Work item:
Using the material below, return exactly the lines between the one holding "(s.putKey k v).pending = s.pending := rfl" and the one holding "(s.putKey k v).evBus = s.evBus := rfl", inclusive, and no others.

Supplied records:

-- ==== Sys2Proof/Laws/State.lean ====
section
/-! SUPPORT. What the named updates of Machine/Ops.lean, Machine/Images.lean and Machine/Otp.lean leave alone, one lemma for each field of
State, and what they leave where they write. -/

namespace Sys2Proof.Machine

variable (s : State)

@[simp] theorem State.putKey_pending (k v : Nat) : (s.putKey k v).pending = s.pending := rfl
@[simp] theorem State.putKey_t48 (k v : Nat) : (s.putKey k v).t48 = s.t48 := rfl
@[simp] theorem State.putKey_free (k v : Nat) : (s.putKey k v).free = s.free := rfl
@[simp] theorem State.putKey_decl (k v : Nat) : (s.putKey k v).decl = s.decl := rfl
@[simp] theorem State.putKey_evBus (k v : Nat) : (s.putKey k v).evBus = s.evBus := rfl
@[simp] theorem State.putKey_due (k v : Nat) : (s.putKey k v).due = s.due := rfl
@[simp] theorem State.putKey_loop (k v : Nat) : (s.putKey k v).loop = s.loop := rfl
@[simp] theorem State.putKey_mem (k v : Nat) : (s.putKey k v).mem = s.mem := rfl
@[simp] theorem State.putKey_ref (k v : Nat) : (s.putKey k v).ref = s.ref := rfl
@[simp] theorem State.putKey_flt (k v : Nat) : (s.putKey k v).flt = s.flt := rfl
@[simp] theorem State.putKey_ses (k v : Nat) : (s.putKey k v).ses = s.ses := rfl
@[simp] theorem State.putKey_lport (k v : Nat) : (s.putKey k v).lport = s.lport := rfl
@[simp] theorem State.putKey_pwm (k v : Nat) : (s.putKey k v).pwm = s.pwm := rfl
@[simp] theorem State.putKey_lanes (k v : Nat) : (s.putKey k v).lanes = s.lanes := rfl
@[simp] theorem State.putKey_drv (k v : Nat) : (s.putKey k v).drv = s.drv := rfl
@[simp] theorem State.putKey_acq (k v : Nat) : (s.putKey k v).acq = s.acq := rfl
@[simp] theorem State.putKey_qes (k v : Nat) : (s.putKey k v).qes = s.qes := rfl
@[simp] theorem State.putKey_stages (k v : Nat) : (s.putKey k v).stages = s.stages := rfl
@[simp] theorem State.putKey_nvm (k v : Nat) : (s.putKey k v).nvm = s.nvm := rfl
@[simp] theorem State.putKey_mon (k v : Nat) : (s.putKey k v).mon = s.mon := rfl
@[simp] theorem State.putKey_boot (k v : Nat) : (s.putKey k v).boot = s.boot := rfl
@[simp] theorem State.putKey_cans (k v : Nat) : (s.putKey k v).cans = s.cans := rfl
@[simp] theorem State.putKey_rxAt (k v : Nat) : (s.putKey k v).rxAt = s.rxAt := rfl
@[simp] theorem State.putKey_tap (k v : Nat) : (s.putKey k v).tap = s.tap := rfl

@[simp] theorem State.put_pending (a e i v : Nat) : (s.put a e i v).pending = s.pending := rfl
@[simp] theorem State.put_t48 (a e i v : Nat) : (s.put a e i v).t48 = s.t48 := rfl
@[simp] theorem State.put_free (a e i v : Nat) : (s.put a e i v).free = s.free := rfl
@[simp] theorem State.put_decl (a e i v : Nat) : (s.put a e i v).decl = s.decl := rfl
@[simp] theorem State.put_evBus (a e i v : Nat) : (s.put a e i v).evBus = s.evBus := rfl
@[simp] theorem State.put_due (a e i v : Nat) : (s.put a e i v).due = s.due := rfl
@[simp] theorem State.put_loop (a e i v : Nat) : (s.put a e i v).loop = s.loop := rfl
@[simp] theorem State.put_mem (a e i v : Nat) : (s.put a e i v).mem = s.mem := rfl
@[simp] theorem State.put_ref (a e i v : Nat) : (s.put a e i v).ref = s.ref := rfl
@[simp] theorem State.put_flt (a e i v : Nat) : (s.put a e i v).flt = s.flt := rfl
@[simp] theorem State.put_ses (a e i v : Nat) : (s.put a e i v).ses = s.ses := rfl
@[simp] theorem State.put_lport (a e i v : Nat) : (s.put a e i v).lport = s.lport := rfl
@[simp] theorem State.put_pwm (a e i v : Nat) : (s.put a e i v).pwm = s.pwm := rfl
@[simp] theorem State.put_lanes (a e i v : Nat) : (s.put a e i v).lanes = s.lanes := rfl
@[simp] theorem State.put_drv (a e i v : Nat) : (s.put a e i v).drv = s.drv := rfl
@[simp] theorem State.put_acq (a e i v : Nat) : (s.put a e i v).acq = s.acq := rfl
@[simp] theorem State.put_qes (a e i v : Nat) : (s.put a e i v).qes = s.qes := rfl
@[simp] theorem State.put_stages (a e i v : Nat) : (s.put a e i v).stages = s.stages := rfl
@[simp] theorem State.put_nvm (a e i v : Nat) : (s.put a e i v).nvm = s.nvm := rfl
@[simp] theorem State.put_mon (a e i v : Nat) : (s.put a e i v).mon = s.mon := rfl
@[simp] theorem State.put_boot (a e i v : Nat) : (s.put a e i v).boot = s.boot := rfl
@[simp] theorem State.put_cans (a e i v : Nat) : (s.put a e i v).cans = s.cans := rfl
@[simp] theorem State.put_rxAt (a e i v : Nat) : (s.put a e i v).rxAt = s.rxAt := rfl
@[simp] theorem State.put_tap (a e i v : Nat) : (s.put a e i v).tap = s.tap := rfl

@[simp] theorem State.putDecl_pending (k v : Nat) : (s.putDecl k v).pending = s.pending := rfl
@[simp] theorem State.putDecl_t48 (k v : Nat) : (s.putDecl k v).t48 = s.t48 := rfl
@[simp] theorem State.putDecl_free (k v : Nat) : (s.putDecl k v).free = s.free := rfl
@[simp] theorem State.putDecl_ent (k v : Nat) : (s.putDecl k v).ent = s.ent := rfl
@[simp] theorem State.putDecl_evBus (k v : Nat) : (s.putDecl k v).evBus = s.evBus := rfl
@[simp] theorem State.putDecl_due (k v : Nat) : (s.putDecl k v).due = s.due := rfl
@[simp] theorem State.putDecl_loop (k v : Nat) : (s.putDecl k v).loop = s.loop := rfl
@[simp] theorem State.putDecl_mem (k v : Nat) : (s.putDecl k v).mem = s.mem := rfl
@[simp] theorem State.putDecl_ref (k v : Nat) : (s.putDecl k v).ref = s.ref := rfl
@[simp] theorem State.putDecl_flt (k v : Nat) : (s.putDecl k v).flt = s.flt := rfl
@[simp] theorem State.putDecl_ses (k v : Nat) : (s.putDecl k v).ses = s.ses := rfl
@[simp] theorem State.putDecl_lport (k v : Nat) : (s.putDecl k v).lport = s.lport := rfl
@[simp] theorem State.putDecl_pwm (k v : Nat) : (s.putDecl k v).pwm = s.pwm := rfl
@[simp] theorem State.putDecl_lanes (k v : Nat) : (s.putDecl k v).lanes = s.lanes := rfl
@[simp] theorem State.putDecl_drv (k v : Nat) : (s.putDecl k v).drv = s.drv := rfl
@[simp] theorem State.putDecl_acq (k v : Nat) : (s.putDecl k v).acq = s.acq := rfl
@[simp] theorem State.putDecl_qes (k v : Nat) : (s.putDecl k v).qes = s.qes := rfl
@[simp] theorem State.putDecl_stages (k v : Nat) : (s.putDecl k v).stages = s.stages := rfl
@[simp] theorem State.putDecl_nvm (k v : Nat) : (s.putDecl k v).nvm = s.nvm := rfl
@[simp] theorem State.putDecl_mon (k v : Nat) : (s.putDecl k v).mon = s.mon := rfl
@[simp] theorem State.putDecl_boot (k v : Nat) : (s.putDecl k v).boot = s.boot := rfl
@[simp] theorem State.putDecl_cans (k v : Nat) : (s.putDecl k v).cans = s.cans := rfl
@[simp] theorem State.putDecl_rxAt (k v : Nat) : (s.putDecl k v).rxAt = s.rxAt := rfl
@[simp] theorem State.putDecl_tap (k v : Nat) : (s.putDecl k v).tap = s.tap := rfl

@[simp] theorem State.tick_pending : (s.tick).pending = s.pending := rfl
@[simp] theorem State.tick_t48 : (s.tick).t48 = s.t48 := rfl
@[simp] theorem State.tick_ent : (s.tick).ent = s.ent := rfl
@[simp] theorem State.tick_decl : (s.tick).decl = s.decl := rfl
@[simp] theorem State.tick_evBus : (s.tick).evBus = s.evBus := rfl
@[simp] theorem State.tick_due : (s.tick).due = s.due := rfl
@[simp] theorem State.tick_loop : (s.tick).loop = s.loop := rfl
@[simp] theorem State.tick_mem : (s.tick).mem = s.mem := rfl
@[simp] theorem State.tick_ref : (s.tick).ref = s.ref := rfl
@[simp] theorem State.tick_flt : (s.tick).flt = s.flt := rfl
@[simp] theorem State.tick_ses : (s.tick).ses = s.ses := rfl
@[simp] theorem State.tick_lport : (s.tick).lport = s.lport := rfl
@[simp] theorem State.tick_pwm : (s.tick).pwm = s.pwm := rfl
@[simp] theorem State.tick_lanes : (s.tick).lanes = s.lanes := rfl
@[simp] theorem State.tick_drv : (s.tick).drv = s.drv := rfl
@[simp] theorem State.tick_acq : (s.tick).acq = s.acq := rfl
@[simp] theorem State.tick_qes : (s.tick).qes = s.qes := rfl
@[simp] theorem State.tick_stages : (s.tick).stages = s.stages := rfl
@[simp] theorem State.tick_nvm : (s.tick).nvm = s.nvm := rfl
@[simp] theorem State.tick_mon : (s.tick).mon = s.mon := rfl
@[simp] theorem State.tick_boot : (s.tick).boot = s.boot := rfl
@[simp] theorem State.tick_cans : (s.tick).cans = s.cans := rfl
@[simp] theorem State.tick_rxAt : (s.tick).rxAt = s.rxAt := rfl
@[simp] theorem State.tick_tap : (s.tick).tap = s.tap := rfl

@[simp] theorem State.raiseEv_pending (n : Nat) : (s.raiseEv n).pending = s.pending := rfl
@[simp] theorem State.raiseEv_t48 (n : Nat) : (s.raiseEv n).t48 = s.t48 := rfl
@[simp] theorem State.raiseEv_free (n : Nat) : (s.raiseEv n).free = s.free := rfl
@[simp] theorem State.raiseEv_ent (n : Nat) : (s.raiseEv n).ent = s.ent := rfl
@[simp] theorem State.raiseEv_decl (n : Nat) : (s.raiseEv n).decl = s.decl := rfl
@[simp] theorem State.raiseEv_due (n : Nat) : (s.raiseEv n).due = s.due := rfl
@[simp] theorem State.raiseEv_loop (n : Nat) : (s.raiseEv n).loop = s.loop := rfl
@[simp] theorem State.raiseEv_mem (n : Nat) : (s.raiseEv n).mem = s.mem := rfl
@[simp] theorem State.raiseEv_ref (n : Nat) : (s.raiseEv n).ref = s.ref := rfl
@[simp] theorem State.raiseEv_flt (n : Nat) : (s.raiseEv n).flt = s.flt := rfl
@[simp] theorem State.raiseEv_ses (n : Nat) : (s.raiseEv n).ses = s.ses := rfl
@[simp] theorem State.raiseEv_lport (n : Nat) : (s.raiseEv n).lport = s.lport := rfl
@[simp] theorem State.raiseEv_pwm (n : Nat) : (s.raiseEv n).pwm = s.pwm := rfl
@[simp] theorem State.raiseEv_lanes (n : Nat) : (s.raiseEv n).lanes = s.lanes := rfl
@[simp] theorem State.raiseEv_drv (n : Nat) : (s.raiseEv n).drv = s.drv := rfl
@[simp] theorem State.raiseEv_acq (n : Nat) : (s.raiseEv n).acq = s.acq := rfl
@[simp] theorem State.raiseEv_qes (n : Nat) : (s.raiseEv n).qes = s.qes := rfl
@[simp] theorem State.raiseEv_stages (n : Nat) : (s.raiseEv n).stages = s.stages := rfl
@[simp] theorem State.raiseEv_nvm (n : Nat) : (s.raiseEv n).nvm = s.nvm := rfl
@[simp] theorem State.raiseEv_mon (n : Nat) : (s.raiseEv n).mon = s.mon := rfl
@[simp] theorem State.raiseEv_boot (n : Nat) : (s.raiseEv n).boot = s.boot := rfl
@[simp] theorem State.raiseEv_cans (n : Nat) : (s.raiseEv n).cans = s.cans := rfl
@[simp] theorem State.raiseEv_rxAt (n : Nat) : (s.raiseEv n).rxAt = s.rxAt := rfl
@[simp] theorem State.raiseEv_tap (n : Nat) : (s.raiseEv n).tap = s.tap := rfl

Answer below:
@[simp] theorem State.putKey_pending (k v : Nat) : (s.putKey k v).pending = s.pending := rfl
@[simp] theorem State.putKey_t48 (k v : Nat) : (s.putKey k v).t48 = s.t48 := rfl
@[simp] theorem State.putKey_free (k v : Nat) : (s.putKey k v).free = s.free := rfl
@[simp] theorem State.putKey_decl (k v : Nat) : (s.putKey k v).decl = s.decl := rfl
@[simp] theorem State.putKey_evBus (k v : Nat) : (s.putKey k v).evBus = s.evBus := rfl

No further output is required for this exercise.